Finalmente, se sella la alianza (24,1-18). La iniciativa es totalmente de Yahveh (24,3a), pero el pueblo debe comprometerse, asintiendo libremente a la propuesta divina: «Cumpliremos todas las palabras que ha dicho Yahveh» (24,3b.7). La alianza es una comunión entre personas, y una comunión de vida: por eso se sella asperjando con la sangre -símbolo de la vida- a las dos partes, al altar que representa a Dios y al pueblo reunido (24,6 y 8). Es la «sangre de la alianza».

Como respuesta a esta alianza de vida, a este pacto de amor, cobran sentido todas las leyes y normas que aparecen en estos capítulos; no sólo el decálogo (20,1-17), sino todo el Código de la alianza (20,22-23,33) e incluso las normas sobre el culto (cap. 25-35). Cada minúsculo detalle no es una norma impersonal, sino expresión de la voluntad amorosa de Yahveh para el pueblo que ha liberado de la esclavitud y al que se ha unido en alianza. Del mismo modo, el cumplimiento de esas normas por parte de los israelitas no es algo mecánico y rutinario, sino adhesión libre y responsable y entrega de amor que ratifica la alianza y conduce a una comunión cada vez más viva y personal con el Dios de la alianza y con su voluntad: «Obedeceremos y haremos todo cuanto ha dicho Yahveh» (24,7).

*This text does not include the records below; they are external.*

/-- Settles O53: the block's own words are the oldest of the schedule, the others are added to them. -/
theorem shaMessageSchedule : Obligations.ShaMessageSchedule := by
  intro b hb
  have hlen : (be32Words b).reverse.length = 16 := by
    rw [List.length_reverse, length_be32Words (n := 16) hb]
  refine ⟨length_shaSchedule hb, fun t ht => ?_, fun t h16 h64 => ?_⟩
  · calc (shaSchedule b).getD t 0
        = (be32Words b).reverse.getD (15 - t) 0 :=
          getD_reverse_of_suffix (suffix_extendSchedule 48 _) (by omega)
      _ = (be32Words b).reverse.reverse.getD t 0 :=
          (getD_reverse_of_suffix List.suffix_rfl (by omega)).symm
      _ = _ := by rw [List.reverse_reverse, be32Words_getD (by omega)]
  · exact extendSchedule_getD (by omega) (by omega) (by omega)

/-! ## The compression of one block (R116) -/

/-- `(a,b,c,d,e,f,g,h)` before round `t` of the compression of block `b` into `h`. -/
def roundState (h : HashState) (b : List Byte) (t : Nat) : HashState :=
  ((shaK.zip (shaSchedule b)).take t).foldl shaRound h

/-- T1 of R116, on `v` with `K[t]` and `W[t]`. -/
def roundT1 (v : HashState) (k w : Word) : Word := v[7] + shaBigS1 v[4] + shaCh v[4] v[5] v[6] + k + w

/-- T2 of R116. -/
def roundT2 (v : HashState) : Word := shaBigS0 v[0] + shaMaj v[0] v[1] v[2]

theorem shaRound_eq (v : HashState) (k w : Word) :
    shaRound v (k, w) =
      #v[roundT1 v k w + roundT2 v, v[0], v[1], v[2], v[3] + roundT1 v k w, v[4], v[5], v[6]] := rfl

/-- Round `t` takes `K[t]` and `W[t]`. -/
theorem roundState_succ (h : HashState) {b : List Byte} (hb : b.length = 64) {t : Nat} (ht : t < 64) :
    roundState h b (t + 1) = shaRound (roundState h b t) (shaK.getD t 0, (shaSchedule b).getD t 0) := by
  have hk : t < shaK.length := ht
  have hw : t < (shaSchedule b).length := by rwa [length_shaSchedule hb]
  exact foldl_take_succ (by simp [hk, hw]) h

theorem shaCompress_getElem (h : HashState) {b : List Byte} (hb : b.length = 64) (i : Fin 8) :
    (shaCompress h b)[i] = h[i] + (roundState h b 64)[i] := by
  have hall : (shaK.zip (shaSchedule b)).take 64 = shaK.zip (shaSchedule b) :=
    List.take_of_length_le (by simp [length_shaK, length_shaSchedule hb])
  simp [shaCompress, roundState, hall]

/-- Settles O57 with the round states `roundState h b`. -/
theorem shaCompression : Obligations.ShaCompression := by
  refine ⟨fun x y z => ⟨rfl, rfl, rfl, rfl, rfl, rfl⟩, fun h b hb => ?_⟩
  refine ⟨roundState h b, fun t => roundT1 (roundState h b t) (shaK.getD t 0) ((shaSchedule b).getD t 0),
    fun t => roundT2 (roundState h b t), rfl, fun t ht => ⟨rfl, rfl, ?_⟩, shaCompress_getElem h hb⟩
  rw [roundState_succ h hb ht, shaRound_eq]

/-! ## The hash of a message (R117) -/

/-- The hash state of R117 before block `i` of the padded message `m`. -/
def blockState (m : List Byte) (i : Nat) : HashState :=
  ((shaBlocks (shaPad m)).take i).foldl shaCompress hash0

theorem shaState_eq_blockState (m : List Byte) :
    shaState m = blockState m (shaBlocks (shaPad m)).length := by
  rw [blockState, List.take_length, shaState]

/-- The digest is the big-endian bytes of the last hash state. -/
theorem sha256_getElem (m : List Byte) (i : Fin 8) (j : Fin 4) :
    (sha256 m)[4 * i.val + j.val] = byteOfWord (shaState m)[i] (3 - j.val) := by
  have hdiv : (4 * i.val + j.val) / 4 = i.val := by omega
  have hmod : (4 * i.val + j.val) % 4 = j.val := by omega
  simp [sha256, hdiv, hmod]

/-- R117's example, the hash of the empty message. -/
theorem sha256_nil : (sha256 []).toList =
    [0xe3, 0xb0, 0xc4, 0x42, 0x98, 0xfc, 0x1c, 0x14, 0x9a, 0xfb, 0xf4, 0xc8, 0x99, 0x6f, 0xb9, 0x24] ++
    [0x27, 0xae, 0x41, 0xe4, 0x64, 0x9b, 0x93, 0x4c, 0xa4, 0x95, 0x99, 0x1b, 0x78, 0x52, 0xb8, 0x55] := by
  decide +kernel

/-- Settles O58 with the hash states `blockState m`. -/
theorem sha256Composition : Obligations.Sha256Composition := by
  refine ⟨fun m => ⟨blockState m, rfl, fun i b hb => foldl_take_succ hb hash0, fun i j => ?_⟩, sha256_nil⟩
  rw [← shaState_eq_blockState]
  exact sha256_getElem m i j

/-! ## HMAC and HKDF (R118, R119) -/

/-- R118's K0 of a key of one block at most. -/
theorem hmacKey0_of_length_le {k : List Byte} (h : k.length ≤ 64) :
    hmacKey0 k = k ++ List.replicate (64 - k.length) 0 := by
  simp [hmacKey0, Nat.not_lt.mpr h]

/-- R118's K0 of a longer key, whose hash has 32 bytes. -/
theorem hmacKey0_of_lt_length {k : List Byte} (h : 64 < k.length) :
    hmacKey0 k = (sha256 k).toList ++ List.replicate 32 0 := by
  simp [hmacKey0, h]

/-- Settles O59 with `k0 = hmacKey0 k`. -/
theorem hmacComposition : Obligations.HmacComposition :=
  ⟨fun k _ => ⟨hmacKey0 k, length_hmacKey0 k, hmacKey0_of_length_le, hmacKey0_of_lt_length, rfl⟩,
    fun ikm info _ _ h32 => ⟨rfl, length_hkdf ikm info h32⟩⟩

/-- Zero bytes at the end of a short key are the ones it would be padded with. -/
theorem hmacKey0_append_zeros {k : List Byte} {z : Nat} (h : k.length + z ≤ 64) :
    hmacKey0 (k ++ List.replicate z 0) = hmacKey0 k := by
  have hz : z + (64 - (k.length + z)) = 64 - k.length := by omega
  rw [hmacKey0_of_length_le (by simpa using h), hmacKey0_of_length_le (by omega), List.append_assoc,
    List.length_append, List.length_replicate, List.replicate_append_replicate, hz]

theorem hmac_append_zeros {k : List Byte} {z : Nat} (h : k.length + z ≤ 64) (m : List Byte) :
    hmac (k ++ List.replicate z 0) m = hmac k m := by
  rw [hmac, hmac, hmacKey0_append_zeros h]

/-- Settles O54: HMAC uses its key only through the padded key. -/
theorem hmacIgnoresKeyPadding : Obligations.HmacIgnoresKeyPadding :=
  ⟨fun _ m _ h => hmac_append_zeros h m,
    fun ikm => congrArg Vector.toList (hmac_append_zeros (k := []) (z := 32) (by decide) ikm)⟩

/-! ## HKDF and HMAC as commands (R120, R121) -/

theorem toList_zeroFill {n : Nat} {bs : List Byte} (h : bs.length ≤ n) :
    (zeroFill n bs).toList = bs ++ List.replicate (n - bs.length) 0 := by
  apply List.ext_getElem
  · simp [h]
  · intro i hi _
    rw [Vector.getElem_toList, zeroFill_getElem, List.getElem_append]
    split_ifs with hlt
    · rw [List.getD_eq_getElem _ _ hlt]
    · rw [List.getD_eq_default _ _ (by omega), List.getElem_replicate]

/-- HKDF with both byte counts in range (R120). -/
theorem exec_hkdf_of_inRange {l m : Nat} (h1 : 1 ≤ l) (h32 : l ≤ 32) (h64 : m ≤ 64) (s : State) :
    exec (.hkdf l m) s =
      .next ((s.setDk (wordsOf (zeroFill 32 (hkdf (bytesOf s.key).toList (msgPrefix s m) l)))).complete .ok) := by
  have hok : ¬(l < 1 ∨ l > dkBytes ∨ m > msgBytes) := by simp only [dkBytes, msgBytes]; omega
  exact congrArg Host.Outcome.next (if_neg hok)

/-- HMAC with its byte count in range (R121). -/
theorem exec_hmac_of_inRange {m : Nat} (h64 : m ≤ 64) (s : State) :
    exec (.hmac m) s =
      .next ((s.setDk (wordsOf (hmac (bytesOf s.key).toList (msgPrefix s m)))).complete .ok) := by
  have hok : ¬m > msgBytes := by simp only [msgBytes]; omega
  exact congrArg Host.Outcome.next (if_neg hok)

/-- Settles O24: DK holds the words of the derived bytes, zero-filled, and the frame is that of a command
outside the generator. -/
theorem hkdfCompletes : Obligations.HkdfCompletes := by
  intro s l m h1 h32 h64
  have h := exec_hkdf_of_inRange h1 h32 h64 s
  obtain ⟨hops, hrest, hcompleted⟩ := exec_common h
  have hlen := length_hkdf (bytesOf s.key).toList (msgPrefix s m) h32
  have hdk := toList_zeroFill (hlen.trans_le h32)
  rw [hlen] at hdk
  refine ⟨_, h, ?_, hcompleted, hops, exec_keeps_generator h nofun nofun, hrest, rfl, rfl, rfl⟩
  rw [State.complete_dk, State.setDk_dk, bytesOf_wordsOf]
  exact hdk

/-- Settles O25: DK holds the words of the HMAC. -/
theorem hmacCompletes : Obligations.HmacCompletes := by
  intro s m h64
  have h := exec_hmac_of_inRange h64 s
  obtain ⟨hops, hrest, hcompleted⟩ := exec_common h
  exact ⟨_, h, bytesOf_wordsOf _, hcompleted, hops, exec_keeps_generator h nofun nofun, hrest, rfl, rfl, rfl⟩

/-- Settles O26: both commands only complete, with ERR_FIELD. -/
theorem fieldErrors : Obligations.FieldErrors := by
  intro s i _ hi
  have h : exec i s = .next (s.complete .field) := by
    obtain ⟨l, m, rfl, hout⟩ | ⟨m, rfl, hout⟩ := hi
    · have hbad : l < 1 ∨ l > dkBytes ∨ m > msgBytes := hout
      exact congrArg Host.Outcome.next (if_pos hbad)
    · have hbad : m > msgBytes := hout
      exact congrArg Host.Outcome.next (if_pos hbad)
  obtain ⟨hops, hrest, hcompleted⟩ := exec_common h
  exact ⟨_, h, hcompleted, hops, ⟨rfl, rfl, rfl, rfl⟩, ⟨rfl, rfl, rfl, rfl⟩, hrest⟩

end Sys2Proof.Machine
end

section
/-! PROOFS, family 42: the interval clock, the padded block, and NOP, INTERVAL and PAD
(spec/42_interval_pad.md). -/

namespace Sys2Proof.Machine

/-! ## INTERVAL and the interval clock (R140, R142) -/

/-- Settles O27: the interval number of a 64-bit time survives the way through JVAL. -/
theorem intervalCompletes : Obligations.IntervalCompletes := by
  intro s tsel
  have h : exec (.interval tsel) s =
      .next ((s.setJval (u64 (interval (selectedTime tsel s)))).complete .ok) := rfl
  obtain ⟨hops, hrest, hcompleted⟩ := exec_common h
  refine ⟨_, h, ?_, hcompleted, hops, exec_keeps_generator h nofun nofun, hrest, rfl, rfl, rfl⟩
  cases tsel with
  | timeBegin => exact s64_u64_interval s.tbegin
  | timeEnd => exact s64_u64_interval s.tend

/-- Settles O48: each clause is linear in the bounds of the floor. -/
theorem intervalClock : Obligations.IntervalClock := by
  refine ⟨fun t => ?_, fun t t' hle => ?_, fun k => ?_, fun t hlow hhigh => ?_⟩
  · have := interval_spec t
    omega
  · have := interval_spec t
    have := interval_spec t'
    omega
  · rw [interval_eq_iff]
    omega
  · have := interval_spec t
    omega

/-! ## The padded block (R141) -/

/-- Byte `k` of a word is its base-256 digit `k` (R41). -/
theorem toNat_byteOfWord (w : Word) (k : Nat) : (byteOfWord w k).toNat = w.toNat / 256 ^ k % 256 := by
  rw [byteOfWord, BitVec.extractLsb'_toNat, Nat.shiftRight_eq_div_pow, Nat.pow_mul]

/-- The word of an interval number that fits holds the number. -/
theorem toNat_ofInt_of_fitsPad {j : Int} (h : fitsPad j = true) :
    ((BitVec.ofInt 32 j).toNat : Int) = j := by
  have ⟨h0, hmax⟩ := (fitsPad_iff j).mp h
  rw [BitVec.toNat_ofInt]
  omega

/-- The bytes of a padded block before the number. -/
theorem toList_padBlock_take {j : Int} (h : fitsPad j = true) :
    (padBlock j).toList.take 12 = tag.toList ++ List.replicate 6 0 := by
  rw [padBlock_eq h]
  rfl

/-- The last four bytes of a padded block are those of the number's word. -/
theorem padBlock_getElem {j : Int} (h : fitsPad j = true) (k : Fin 4) :
    (padBlock j)[12 + k.val] = byteOfWord (BitVec.ofInt 32 j) k.val := by
  rw [padBlock_eq h]
  fin_cases k <;> rfl

/-- They are the number's base-256 digits, the least significant one first. -/
theorem toNat_padBlock_getElem {j : Int} (h : fitsPad j = true) (k : Fin 4) :
    ((padBlock j)[12 + k.val].toNat : Int) = j / 256 ^ k.val % 256 := by
  rw [padBlock_getElem h, toNat_byteOfWord]
  push_cast
  rw [toNat_ofInt_of_fitsPad h]

/-- Settles O49: the four digits of a number below `256 ^ 4` add up to it. -/
theorem padLayout : Obligations.PadLayout := by
  intro j h0 hmax
  have hfit := (fitsPad_iff j).mpr ⟨h0, hmax⟩
  have hdigit := toNat_padBlock_getElem hfit
  refine ⟨toList_padBlock_take hfit, hdigit, ?_⟩
  have hd0 : ((padBlock j)[12].toNat : Int) = j / 1 % 256 := hdigit 0
  have hd1 : ((padBlock j)[13].toNat : Int) = j / 256 % 256 := hdigit 1
  have hd2 : ((padBlock j)[14].toNat : Int) = j / 65536 % 256 := hdigit 2
  have hd3 : ((padBlock j)[15].toNat : Int) = j / 16777216 % 256 := hdigit 3
  rw [hd0, hd1, hd2, hd3]
  omega

/-! ## PAD (R143) -/

/-- PAD on an interval number that fits writes the padded block to DIN. -/
theorem exec_pad_of_fitsPad {s : State} (h : fitsPad (s64 s.jval) = true) :
    exec .pad s = .next ((s.setDin (wordsOf (padBlock (s64 s.jval)))).complete .ok) :=
  congrArg Host.Outcome.next (if_pos h)

/-- PAD on any other one only completes. -/
theorem exec_pad_of_not_fitsPad {s : State} (h : ¬fitsPad (s64 s.jval) = true) :
    exec .pad s = .next (s.complete .range) :=
  congrArg Host.Outcome.next (if_neg h)

/-- Settles O28: DIN holds the words of the padded block. -/
theorem padCompletes : Obligations.PadCompletes := by
  intro s h0 hmax
  have h := exec_pad_of_fitsPad ((fitsPad_iff _).mpr ⟨h0, hmax⟩)
  obtain ⟨hops, hrest, hcompleted⟩ := exec_common h
  exact ⟨_, h, bytesOf_wordsOf _, hcompleted, hops, exec_keeps_generator h nofun nofun, hrest, rfl, rfl, rfl⟩

/-- Settles O29: a number on either side of the range does not fit. -/
theorem padRangeError : Obligations.PadRangeError := by
  intro s hout
  have hfit : ¬fitsPad (s64 s.jval) = true := by
    rw [fitsPad_iff]
    omega
  have h := exec_pad_of_not_fitsPad hfit
  obtain ⟨hops, hrest, hcompleted⟩ := exec_common h
  exact ⟨_, h, hcompleted, hops, exec_keeps_generator h nofun nofun, ⟨rfl, rfl, rfl, rfl⟩, hrest⟩

/-! ## NOP (R144) -/

/-- The row of NOP has the one word 0. -/
theorem matches_nop_iff (w : Word) : w &&& Op.nop.mask = Op.nop.pattern ↔ w = 0 := by
  show w &&& BitVec.allOnes 32 = 0 ↔ w = 0
  rw [BitVec.and_allOnes]

/-- A word with OP = 0x00 that matches a row is 0, since no other row's pattern has that OP. -/
theorem eq_zero_of_row_of_opcode_zero {w : Word} {c : Op} (hop : w.extractLsb' 0 8 = 0)
    (hrow : w &&& c.mask = c.pattern) : w = 0 := by
  have hfield : c.pattern.extractLsb' 0 8 = 0 := by
    rw [← extractLsb'_of_masked (by cases c <;> rfl) hrow]
    exact hop
  obtain rfl : c = .nop := by
    revert hfield
    cases c <;> decide
  exact (matches_nop_iff w).mp hrow

/-- Settles O22: NOP only completes, its row has one word, and the other words of its OP match no row. -/
theorem nopCompletes : Obligations.NopCompletes := by
  refine ⟨fun s => ?_, fun w => ?_, fun s hop hne => ?_⟩
  · have h : exec .nop s = .next (s.complete .ok) := rfl
    obtain ⟨hops, hrest, hcompleted⟩ := exec_common h
    exact ⟨_, h, hcompleted, hops, exec_keeps_generator h nofun nofun, ⟨rfl, rfl, rfl, rfl⟩, hrest⟩
  · exact (decode_ok_iff_op w .nop).trans ((and_iff_left rfl).trans (matches_nop_iff w))
  · exact ⟨_, engineMove_of_no_row fun c hrow => hne (eq_zero_of_row_of_opcode_zero hop hrow), rfl⟩

end Sys2Proof.Machine
end

section
/-! PROOFS, family 43: the identifier sequence generator (spec/43_sequence.md). -/

namespace Sys2Proof.Machine

/-! ## RPI_START (R162, R165) -/

/-- A check of RPI_START that does not pass fails by the cap first (R183). -/
theorem startCode_of_ne_ok {cap : Nat} {jB jE : Int} (h : startCode cap jB jE ≠ .ok) :
    startCode cap jB jE = if (cap : Int) < jE - jB then .limit else .range := by
  unfold startCode at h ⊢
  split_ifs at h ⊢ with hlimit hrange
  · rfl
  · rfl
  · exact absurd rfl h

/-- The stored subkey is HKDF's whole output of 16 bytes (R119). -/
theorem toList_rpiSubkey (key : Block) :
    (rpiSubkey key).toList = hkdf key.toList rpikInfo rpikLen := by
  have hlen : (hkdf key.toList rpikInfo rpikLen).length = 16 := length_hkdf _ _ (by decide)
  rw [rpiSubkey, toList_zeroFill hlen.le, hlen]
  exact List.append_nil _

Mediante estas leyes y normas, la alianza impregna toda la vida de la comunidad y de cada uno de sus miembros, protegiendo ante todo la vida humana y defendiendo los derechos de los pobres y los derechos de Dios. Las normas sobre el culto (cap. 25-31), en particular, están indicando que la liturgia es el servicio más alto que los hombres libres pueden ofrecer a su Dios; lejos de ser ritos vacíos y formalistas, constituyen el lugar y el momento de comunión con el Dios vivo con el que han entrado en alianza; en ellos se adora al Dios liberador y se le agradece el don de la liberación, a la vez que, por la comunión con El, se crece en la verdadera libertad.

También nosotros cristianos -y más que el antiguo pueblo de Dios- somos «linaje elegido, sacerdocio real, nación santa, pueblo adquirido, para anunciar las albanzas de Aquel que nos ha llamado a salir de las tinieblas y a entrar en su luz admirable» (1Pe 2,9). Somos el pueblo de la nueva alianza. Para nosotros la «sangre» de la alianza» nueva y eterna -la sangre de Cristo- es la mejor prueba del amor que Dios nos tiene y de la fidelidad con que se ha comprometido con nosotros (Rom 5,8-10; 8,32; Jn 3,14-16). Y esta sangre es también la mayor exigencia de respuesta fiel a la alianza nueva y eterna: «¡Habéis sido comprados a buen precio!» (1Cor 6,20); «habéis sido rescatados no con oro o plata, sino a precio de la sangre de Cristo» (1Pe 1,17-20).